Quand on parle hardcore, on cause soit de gros bras, soit de petites frappes, de ceux qui attendent les autres à la sortie et ceux qui préfèrent les éviter, ceux qui donnent les coups et ceux qui les esquivent, ceux qui martyrisent par plaisir et ceux qui reçoivent, en espérant que la roue tourne. Quand on parle hardcore, on cause soit baston frontale, soit blessures puis tacles par derrière, la revanche en tête.
Personnellement, je n'ai jamais été trop bon en EPS sauf pour le trois fois cinq cents qui m'a bien servi au collège quand la sonnerie retentissait, la peur au ventre. Alors, inutile de dire comment j'aime mon hardcore : comme ici,
Martyr Immortal étant un des albums du genre les plus traîtreux que je connaisse. La troupe de Baltimore avait déjà montré son talent pour suivre les pas d'Integrity avec
Vicious Skin, un essai qui, sans changer fondamentalement la recette du hardcore holy terror, montrait que les Ricains savaient balancer riffs destructeurs et soli Slayer-esque comme les meilleurs. Ce deuxième longue-durée (façon de parler, celui-ci ne durant que vingt-cinq minutes), semblant en apparence reprendre les choses là où elles sont restées, est tout autre : Pulling Teeth a injecté une bonne dose de vice à sa musique, la rendant personnelle autant au niveau de la pratique que de l'émotion.
Pulling Teeth se sert de ses compositions aux formats expéditifs pour donner une succession de balayettes à qui les écoute. Déjà fortement influencée par le death et le thrash metal tout en étant capable de sortir de nulle part des mélodies enjôleuses (une formule qui trouvera son plein développement sur le testamentaire
Funerary), la troupe menée par Mike Riley se sert de ses atouts pour constamment mettre au sol la tête la première, les breaks multiples et accélérations ravageuses ne manquant jamais. Il faut s'être pris la montée en violence soudaine de « Clipped Wings », les paroles vomies de « With Avarice » (« Too much is never enough ! ») ou la beauté inattendue des leads du morceau-titre pour comprendre comment les Ricains, sans jamais s'appesantir dans le pathos, paraissent rendre des comptes à chaque instant, déversant leur bile à l'aide d'une production dure et tapageuse mais laissant champ-libre à la voix sadique de leur frontman (une des meilleures du hardcore).
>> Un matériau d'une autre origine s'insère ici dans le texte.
/-- CH_RESTORED: the four injection pairs of a RESTORE are over, or a detection has ended them (R41, R42). -/
def State.restoreEnd (k : Fin 136) (err : BitVec 16) (detected : Option HardCause) (s : State) : State :=
  let g := groupOf k
  if !s.chans[k].restoring then s
  else match detected with
    | some d => (s.onChan k fun c => c.become s.clock c.st (causeCode d)).restoreFailed k
    | none =>
      let wfail := s.beyond g err
      let s1 := s.onChan k fun c => { c with werr := err, wfail := wfail, wvalid := true }
      if wfail then s1.restoreFailed k
      else
        let failed : Bool := match s.chans[k].st with | .failed => true | _ => false
        let s2 := s1.onChan k fun c =>
          { (c.become s.clock .active c.cause) with
            restoring := false, fromFailed := c.fromFailed || failed, suppressDue := c.suppressDue || failed }
        let s3 := match s.chans[k].st with
          | .substituted => s2.onSpare g fun p => { p with st := .rotating }
          | _ => s2
        ((s3.reshade g).raise .chRestored (.channel k) []).nextCheck g

/-- The row's meaning (R41). -/
def execChRestored (ch : Fin 136) (err : BitVec 16) (detected : Option HardCause) (s : State) :
    Host.Outcome State Fault Refusal := .next (s.restoreEnd ch err detected)

/-- SUPPRESSION_END (R57): samples are valid again; a check that a write broke off restarts (R43). -/
def execSuppressionEnd (ch : Fin 136) (s : State) : Host.Outcome State Fault Refusal :=
  .next (if !s.chans[ch].suppressed then s
    else
      let s1 := s.onChan ch fun c => { c with suppressed := false, fromFailed := false, recheck := false }
      if s.chans[ch].recheck then (s1.queueCheck (groupOf ch) ch).nextCheck (groupOf ch) else s1)

/-- CH_CLIP (R25): CLIP first set. -/
def execChClip (ch : Fin 136) (s : State) : Host.Outcome State Fault Refusal :=
  .next (if s.chans[ch].clip then s
    else (s.onChan ch fun c => { c with clip := true }).raise .chClip (.channel ch) [])

/-! ### Settings at a cycle boundary (R28, R43, R47, R53, R57) -/

/-- The calibration seed of the DC estimate: the live DC-offset value, a fraction of full scale (R53, R86). -/
def State.dcSeed (s : State) (k : Fin 136) : Rat := ((signed 32 s.mcal.live.ch[k].dcofs.toNat : Int) : Rat) / (2 ^ 31 : Nat)

/-- A channel's AFE and FILT words come into force: a change of EN, SENSOR, GAIN or ORDER suppresses the output, breaks
off a drift check or a RESTORE, and sets the DC estimate (R28, R43, R47, R53). -/
def State.channelBoundary (k : Fin 136) (s : State) : State :=
  let old := s.live
  let new := s.asked
  let g := groupOf k
  let en := chanOn old k ≠ chanOn new k
  let sensor := sensorOf old k ≠ sensorOf new k
  let gain := gainOf old k ≠ gainOf new k
  let order := orderOf old k ≠ orderOf new k
  let change := en || sensor || gain || order
  let seed := (chanOn new k && en) || sensor
  let s1 := { s with eff := (s.eff.put (Reg.ch k .afe).addr (new (.ch k .afe))).put (Reg.ch k .filt).addr (new (.ch k .filt)) }
  let s2 := s1.onChan k fun c =>
    { (if change || c.suppressDue then c.suppress s.tb.start else c) with
      dcEst := if seed then s.dcSeed k else if gain then c.dcEst * (gainOf new k : Rat) / (gainOf old k : Rat) else c.dcEst
      recheck := c.recheck || (change && c.checking)
      was := if en || order then some (s.tb.start, chanOn old k, decide (orderOf old k = 4)) else c.was }
  if !change then s2
  else
    let s3 := if s2.chans[k].checking then s2.abortCheck g else s2
    let s4 := if s3.chans[k].restoring then s3.restoreFailed k else s3
    s4.nextCheck g

/-- A spare whose channel is no longer enabled moves on, and a parked spare leaves the injection, at the boundary
(R34); a channel that is enabled under its spare is SHADOWED from it on (R38). -/
def State.spareBoundary (g : Fin 34) (s : State) : State :=
  match s.spares[g].st with
  | .rotating =>
    let p := s.spares[g]
    if p.parked then
      match s.nextEnabled g 3 with
      | some i => ((s.spareTrim g).connectSpare g i).reshade g
      | none => s
    else if chanOn s.live (groupChan g p.pos) then s.reshade g else (s.spareTrim g).advanceSpare g
  | _ => s

end Sys2Proof.Machine
end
Un disque qu'on lance pour son énergie et dont on ressort à chaque fois meurtri. Si
Martyr Immortal est une bête d'efficacité dans ses rouées, il contient cette petite chose terne, foncièrement maladive, qui donne plus envie de le placer aux côtés du
Still Nothing Moves You de Ceremony que d'autres œuvres du hardcore holy terror. Cette violence n'est pas gratuite et si la fameuse « urgence » est présente, elle n'est là que pour mieux déverser sa haine dans des dérapages incontrôlées, sans regarder à droite ou à gauche, dans l'espoir de mettre à mal deux-trois victimes dans l'exercice. À ce titre, « Dismissed in Time » est clairement là où l'objectif premier de Pulling Teeth se révèle le mieux : paraissant tout d'abord inadaptée, celle-ci abandonnant les distorsions au profit d'une musique ambiancée, elle finit par révéler une tristesse intense bien cachée derrière ses arrangements multiples, raffinés. Cette piste, amère et apocalyptique comme les moments les plus posés du
Enemy of the Sun de Neurosis, est finalement la conclusion parfaite de cet ensemble si excellent qu'il fait en demander plus.
Quand on parle hardcore, on cause soit de gros bras, soit de petites frappes, oui, mais on cause surtout de vie.
Martyr Immortal, avec ses bras malingres, ses lèvres sèches et gercées, en est tant rempli que ça lui fait mal. Faites attention aux petits. Un jour, ils se vengeront.